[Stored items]

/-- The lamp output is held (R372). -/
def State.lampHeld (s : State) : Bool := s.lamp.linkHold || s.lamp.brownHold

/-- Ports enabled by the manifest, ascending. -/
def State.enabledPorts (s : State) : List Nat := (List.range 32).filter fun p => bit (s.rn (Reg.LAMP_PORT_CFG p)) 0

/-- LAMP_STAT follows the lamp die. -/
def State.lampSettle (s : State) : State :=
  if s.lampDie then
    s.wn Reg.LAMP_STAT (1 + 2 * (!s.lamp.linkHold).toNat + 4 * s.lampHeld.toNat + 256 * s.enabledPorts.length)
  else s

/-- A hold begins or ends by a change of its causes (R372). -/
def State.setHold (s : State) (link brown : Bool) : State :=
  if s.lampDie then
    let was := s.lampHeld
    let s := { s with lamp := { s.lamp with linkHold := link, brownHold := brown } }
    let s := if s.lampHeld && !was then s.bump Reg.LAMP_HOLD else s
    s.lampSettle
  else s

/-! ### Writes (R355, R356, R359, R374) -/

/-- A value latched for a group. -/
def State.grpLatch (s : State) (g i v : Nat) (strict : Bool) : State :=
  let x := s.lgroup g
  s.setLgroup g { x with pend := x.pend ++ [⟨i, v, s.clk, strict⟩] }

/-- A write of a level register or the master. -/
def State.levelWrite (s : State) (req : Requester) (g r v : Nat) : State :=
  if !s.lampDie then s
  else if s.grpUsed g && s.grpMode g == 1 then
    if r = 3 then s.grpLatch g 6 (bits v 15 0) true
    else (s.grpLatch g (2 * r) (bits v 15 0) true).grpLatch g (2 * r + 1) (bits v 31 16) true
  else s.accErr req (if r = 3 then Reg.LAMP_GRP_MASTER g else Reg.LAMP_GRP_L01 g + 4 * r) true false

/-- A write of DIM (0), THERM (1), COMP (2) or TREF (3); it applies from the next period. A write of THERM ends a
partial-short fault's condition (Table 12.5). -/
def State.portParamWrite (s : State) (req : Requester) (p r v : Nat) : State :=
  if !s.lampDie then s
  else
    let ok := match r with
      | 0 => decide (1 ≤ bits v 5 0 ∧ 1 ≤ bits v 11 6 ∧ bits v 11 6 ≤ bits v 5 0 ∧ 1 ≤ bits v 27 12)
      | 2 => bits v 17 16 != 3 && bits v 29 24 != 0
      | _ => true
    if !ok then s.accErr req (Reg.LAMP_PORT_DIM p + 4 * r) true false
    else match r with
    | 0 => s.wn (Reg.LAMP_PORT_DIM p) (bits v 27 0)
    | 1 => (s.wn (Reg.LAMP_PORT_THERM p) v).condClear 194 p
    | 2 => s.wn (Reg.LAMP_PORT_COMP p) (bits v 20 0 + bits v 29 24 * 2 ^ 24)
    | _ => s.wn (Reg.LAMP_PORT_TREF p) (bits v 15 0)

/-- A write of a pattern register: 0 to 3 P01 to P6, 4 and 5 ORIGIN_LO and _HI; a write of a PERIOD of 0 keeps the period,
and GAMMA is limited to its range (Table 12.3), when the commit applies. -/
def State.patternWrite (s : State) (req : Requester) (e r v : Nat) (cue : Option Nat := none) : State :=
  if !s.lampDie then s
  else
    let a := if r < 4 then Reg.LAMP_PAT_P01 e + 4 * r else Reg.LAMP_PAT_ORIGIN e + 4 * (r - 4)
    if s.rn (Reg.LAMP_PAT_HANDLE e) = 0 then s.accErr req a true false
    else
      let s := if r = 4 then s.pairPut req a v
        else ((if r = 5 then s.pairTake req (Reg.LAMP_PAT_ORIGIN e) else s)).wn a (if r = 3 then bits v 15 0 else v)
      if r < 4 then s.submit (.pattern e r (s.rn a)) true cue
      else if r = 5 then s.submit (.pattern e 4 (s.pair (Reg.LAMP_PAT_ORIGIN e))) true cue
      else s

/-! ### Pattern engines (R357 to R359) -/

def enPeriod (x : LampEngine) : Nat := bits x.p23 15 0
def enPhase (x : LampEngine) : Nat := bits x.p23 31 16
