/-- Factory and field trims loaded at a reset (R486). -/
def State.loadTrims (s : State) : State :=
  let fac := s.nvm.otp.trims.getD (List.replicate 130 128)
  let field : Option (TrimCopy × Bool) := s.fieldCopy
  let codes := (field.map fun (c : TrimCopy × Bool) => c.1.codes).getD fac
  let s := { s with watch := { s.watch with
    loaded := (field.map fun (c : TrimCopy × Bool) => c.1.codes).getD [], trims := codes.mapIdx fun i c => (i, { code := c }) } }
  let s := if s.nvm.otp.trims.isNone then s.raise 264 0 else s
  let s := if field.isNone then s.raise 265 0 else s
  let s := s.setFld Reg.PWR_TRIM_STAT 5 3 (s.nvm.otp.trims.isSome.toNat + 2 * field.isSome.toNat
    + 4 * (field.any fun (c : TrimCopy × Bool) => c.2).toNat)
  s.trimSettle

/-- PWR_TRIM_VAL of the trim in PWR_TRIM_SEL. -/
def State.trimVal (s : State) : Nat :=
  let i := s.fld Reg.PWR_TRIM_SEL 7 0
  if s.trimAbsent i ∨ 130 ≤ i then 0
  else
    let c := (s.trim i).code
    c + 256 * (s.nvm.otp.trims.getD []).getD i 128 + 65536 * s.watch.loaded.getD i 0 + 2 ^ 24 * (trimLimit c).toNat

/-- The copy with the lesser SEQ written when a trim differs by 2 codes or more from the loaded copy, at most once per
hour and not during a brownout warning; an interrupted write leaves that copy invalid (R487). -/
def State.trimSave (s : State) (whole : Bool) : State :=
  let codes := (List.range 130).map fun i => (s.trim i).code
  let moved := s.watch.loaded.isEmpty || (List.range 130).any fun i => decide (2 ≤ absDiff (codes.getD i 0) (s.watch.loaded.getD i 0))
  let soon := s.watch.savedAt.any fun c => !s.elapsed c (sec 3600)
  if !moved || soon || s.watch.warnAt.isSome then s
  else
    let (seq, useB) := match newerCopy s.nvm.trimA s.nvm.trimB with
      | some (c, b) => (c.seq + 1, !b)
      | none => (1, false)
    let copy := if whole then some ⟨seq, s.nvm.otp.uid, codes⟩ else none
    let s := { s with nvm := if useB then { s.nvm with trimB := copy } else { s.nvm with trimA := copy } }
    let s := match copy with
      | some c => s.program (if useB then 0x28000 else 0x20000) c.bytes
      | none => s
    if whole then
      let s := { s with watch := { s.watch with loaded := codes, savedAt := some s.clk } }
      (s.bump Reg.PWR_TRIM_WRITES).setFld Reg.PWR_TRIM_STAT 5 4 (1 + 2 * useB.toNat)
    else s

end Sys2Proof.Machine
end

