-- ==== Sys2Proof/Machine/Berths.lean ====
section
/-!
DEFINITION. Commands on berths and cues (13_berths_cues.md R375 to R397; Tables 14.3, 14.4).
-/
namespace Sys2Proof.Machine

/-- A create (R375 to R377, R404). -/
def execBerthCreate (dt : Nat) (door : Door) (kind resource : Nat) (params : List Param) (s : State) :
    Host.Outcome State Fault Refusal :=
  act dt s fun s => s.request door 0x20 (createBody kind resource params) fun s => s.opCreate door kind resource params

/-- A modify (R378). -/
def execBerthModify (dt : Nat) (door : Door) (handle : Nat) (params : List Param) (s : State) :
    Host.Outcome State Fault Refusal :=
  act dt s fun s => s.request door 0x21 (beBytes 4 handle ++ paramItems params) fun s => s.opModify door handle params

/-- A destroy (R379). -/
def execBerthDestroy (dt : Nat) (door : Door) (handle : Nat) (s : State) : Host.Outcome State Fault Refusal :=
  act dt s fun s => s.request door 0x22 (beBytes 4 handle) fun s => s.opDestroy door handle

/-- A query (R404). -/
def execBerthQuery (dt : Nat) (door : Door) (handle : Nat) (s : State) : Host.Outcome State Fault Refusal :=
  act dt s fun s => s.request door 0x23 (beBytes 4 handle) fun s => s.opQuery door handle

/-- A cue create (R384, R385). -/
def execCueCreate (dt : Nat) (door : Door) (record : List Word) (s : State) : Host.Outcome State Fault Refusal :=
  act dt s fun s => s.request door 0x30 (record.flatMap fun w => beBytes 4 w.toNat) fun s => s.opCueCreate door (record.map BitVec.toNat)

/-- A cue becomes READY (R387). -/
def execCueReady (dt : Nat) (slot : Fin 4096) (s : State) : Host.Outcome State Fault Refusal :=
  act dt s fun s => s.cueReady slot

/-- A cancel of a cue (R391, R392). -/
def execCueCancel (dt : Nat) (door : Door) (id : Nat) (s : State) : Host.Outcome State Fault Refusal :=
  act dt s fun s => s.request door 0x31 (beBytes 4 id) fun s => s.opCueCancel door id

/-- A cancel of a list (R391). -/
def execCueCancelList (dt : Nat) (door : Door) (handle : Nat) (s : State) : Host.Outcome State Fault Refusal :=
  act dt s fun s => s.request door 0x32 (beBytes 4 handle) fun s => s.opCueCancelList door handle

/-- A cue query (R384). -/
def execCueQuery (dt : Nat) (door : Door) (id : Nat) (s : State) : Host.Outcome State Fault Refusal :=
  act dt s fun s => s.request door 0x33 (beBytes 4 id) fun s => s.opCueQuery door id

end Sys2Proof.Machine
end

WHAT THIS TASK INVOLVES
Starting with the line with "destroy (R379). -/" above and going on through the line with "def execBerthQuery (dt", transcribe every line exactly, both ends included, and add nothing.

EXPECTED ANSWER
/-- A destroy (R379). -/
def execBerthDestroy (dt : Nat) (door : Door) (handle : Nat) (s : State) : Host.Outcome State Fault Refusal :=
  act dt s fun s => s.request door 0x22 (beBytes 4 handle) fun s => s.opDestroy door handle

/-- A query (R404). -/
def execBerthQuery (dt : Nat) (door : Door) (handle : Nat) (s : State) : Host.Outcome State Fault Refusal :=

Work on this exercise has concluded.